→ Try it
From the line containing "let v : Int := (x l).toNat +" down to the line containing "out (.and32 g" in the records below, reproduce every line exactly, ends included, and omit all others.

→ Data supplied
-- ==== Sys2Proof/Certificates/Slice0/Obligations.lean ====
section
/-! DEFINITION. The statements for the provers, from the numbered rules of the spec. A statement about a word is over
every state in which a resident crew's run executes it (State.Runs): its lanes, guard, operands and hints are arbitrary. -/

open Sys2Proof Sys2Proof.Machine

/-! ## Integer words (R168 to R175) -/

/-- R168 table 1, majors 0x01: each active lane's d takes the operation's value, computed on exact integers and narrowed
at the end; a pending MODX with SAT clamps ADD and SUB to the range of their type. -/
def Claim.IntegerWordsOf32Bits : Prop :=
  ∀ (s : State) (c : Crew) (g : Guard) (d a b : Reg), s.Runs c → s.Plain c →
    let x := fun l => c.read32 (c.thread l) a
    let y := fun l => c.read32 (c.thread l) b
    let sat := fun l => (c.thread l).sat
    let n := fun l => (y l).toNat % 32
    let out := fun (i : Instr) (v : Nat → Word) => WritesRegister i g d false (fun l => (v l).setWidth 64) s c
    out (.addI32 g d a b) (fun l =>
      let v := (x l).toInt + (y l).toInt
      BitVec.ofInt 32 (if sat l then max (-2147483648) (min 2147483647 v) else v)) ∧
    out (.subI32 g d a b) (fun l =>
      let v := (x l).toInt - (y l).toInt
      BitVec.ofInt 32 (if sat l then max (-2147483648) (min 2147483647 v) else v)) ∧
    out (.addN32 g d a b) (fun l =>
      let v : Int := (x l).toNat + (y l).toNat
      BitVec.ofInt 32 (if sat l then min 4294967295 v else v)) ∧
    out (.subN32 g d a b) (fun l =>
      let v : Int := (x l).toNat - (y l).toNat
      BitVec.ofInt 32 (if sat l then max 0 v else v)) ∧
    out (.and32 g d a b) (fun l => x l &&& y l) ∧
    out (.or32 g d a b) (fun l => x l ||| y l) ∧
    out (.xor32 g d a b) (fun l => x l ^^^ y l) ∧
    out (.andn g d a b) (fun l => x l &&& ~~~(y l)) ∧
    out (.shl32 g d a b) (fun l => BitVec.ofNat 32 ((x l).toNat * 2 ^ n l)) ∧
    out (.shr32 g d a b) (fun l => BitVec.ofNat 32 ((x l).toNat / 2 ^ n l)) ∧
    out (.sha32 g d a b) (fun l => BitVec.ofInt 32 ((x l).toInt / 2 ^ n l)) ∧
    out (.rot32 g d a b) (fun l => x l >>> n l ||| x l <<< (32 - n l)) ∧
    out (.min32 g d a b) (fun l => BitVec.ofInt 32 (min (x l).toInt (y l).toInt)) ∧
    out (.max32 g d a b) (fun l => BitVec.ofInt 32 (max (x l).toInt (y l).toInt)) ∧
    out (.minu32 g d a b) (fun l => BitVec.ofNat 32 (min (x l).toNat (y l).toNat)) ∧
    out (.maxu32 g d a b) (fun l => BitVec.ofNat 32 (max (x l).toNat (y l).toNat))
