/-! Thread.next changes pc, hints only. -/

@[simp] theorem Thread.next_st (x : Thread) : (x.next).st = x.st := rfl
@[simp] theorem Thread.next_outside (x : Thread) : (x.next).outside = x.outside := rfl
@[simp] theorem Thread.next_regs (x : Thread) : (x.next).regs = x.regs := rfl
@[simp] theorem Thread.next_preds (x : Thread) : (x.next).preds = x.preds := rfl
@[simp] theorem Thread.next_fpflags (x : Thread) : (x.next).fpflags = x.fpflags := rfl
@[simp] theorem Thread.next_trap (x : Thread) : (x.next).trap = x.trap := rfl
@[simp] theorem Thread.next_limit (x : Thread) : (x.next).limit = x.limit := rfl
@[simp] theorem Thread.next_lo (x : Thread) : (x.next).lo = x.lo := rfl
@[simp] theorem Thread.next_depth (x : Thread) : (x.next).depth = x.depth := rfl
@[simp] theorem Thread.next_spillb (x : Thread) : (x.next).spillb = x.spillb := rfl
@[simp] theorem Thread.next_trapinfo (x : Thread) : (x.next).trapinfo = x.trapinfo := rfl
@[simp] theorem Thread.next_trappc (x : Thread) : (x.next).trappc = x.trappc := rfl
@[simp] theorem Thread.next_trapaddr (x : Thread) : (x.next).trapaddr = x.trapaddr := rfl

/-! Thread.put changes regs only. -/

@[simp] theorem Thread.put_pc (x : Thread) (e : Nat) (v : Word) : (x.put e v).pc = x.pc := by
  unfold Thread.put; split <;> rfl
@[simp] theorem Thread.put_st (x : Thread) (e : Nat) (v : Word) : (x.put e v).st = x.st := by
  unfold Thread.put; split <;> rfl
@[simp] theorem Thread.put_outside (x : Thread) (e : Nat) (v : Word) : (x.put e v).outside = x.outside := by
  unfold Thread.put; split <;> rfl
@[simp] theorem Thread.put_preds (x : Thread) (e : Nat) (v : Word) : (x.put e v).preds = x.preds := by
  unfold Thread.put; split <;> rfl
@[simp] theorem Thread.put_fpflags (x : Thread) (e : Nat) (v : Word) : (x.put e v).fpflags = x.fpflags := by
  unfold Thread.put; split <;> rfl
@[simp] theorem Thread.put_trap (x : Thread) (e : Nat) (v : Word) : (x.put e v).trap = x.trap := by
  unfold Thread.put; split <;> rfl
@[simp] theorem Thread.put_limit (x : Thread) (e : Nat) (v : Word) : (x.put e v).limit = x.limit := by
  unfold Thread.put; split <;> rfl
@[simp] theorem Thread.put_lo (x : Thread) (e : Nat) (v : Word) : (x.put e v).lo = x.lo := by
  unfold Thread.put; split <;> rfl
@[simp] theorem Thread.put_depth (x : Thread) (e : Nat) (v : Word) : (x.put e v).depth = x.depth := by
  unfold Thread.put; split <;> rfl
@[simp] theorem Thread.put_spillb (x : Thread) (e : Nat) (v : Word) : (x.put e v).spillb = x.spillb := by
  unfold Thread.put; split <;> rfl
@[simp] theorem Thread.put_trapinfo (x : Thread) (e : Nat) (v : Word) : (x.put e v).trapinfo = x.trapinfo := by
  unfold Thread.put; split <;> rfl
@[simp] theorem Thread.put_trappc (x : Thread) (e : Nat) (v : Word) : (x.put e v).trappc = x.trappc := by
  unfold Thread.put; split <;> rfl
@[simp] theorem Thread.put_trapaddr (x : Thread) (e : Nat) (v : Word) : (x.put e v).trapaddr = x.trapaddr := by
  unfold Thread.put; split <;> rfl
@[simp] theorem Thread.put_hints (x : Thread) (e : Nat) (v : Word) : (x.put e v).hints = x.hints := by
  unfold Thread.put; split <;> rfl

→ Solution for this task
      let v : Int := (x l).toNat + (y l).toNat
      BitVec.ofInt 32 (if sat l then min 4294967295 v else v)) ∧
    out (.subN32 g d a b) (fun l =>
      let v : Int := (x l).toNat - (y l).toNat
      BitVec.ofInt 32 (if sat l then max 0 v else v)) ∧
    out (.and32 g d a b) (fun l => x l &&& y l) ∧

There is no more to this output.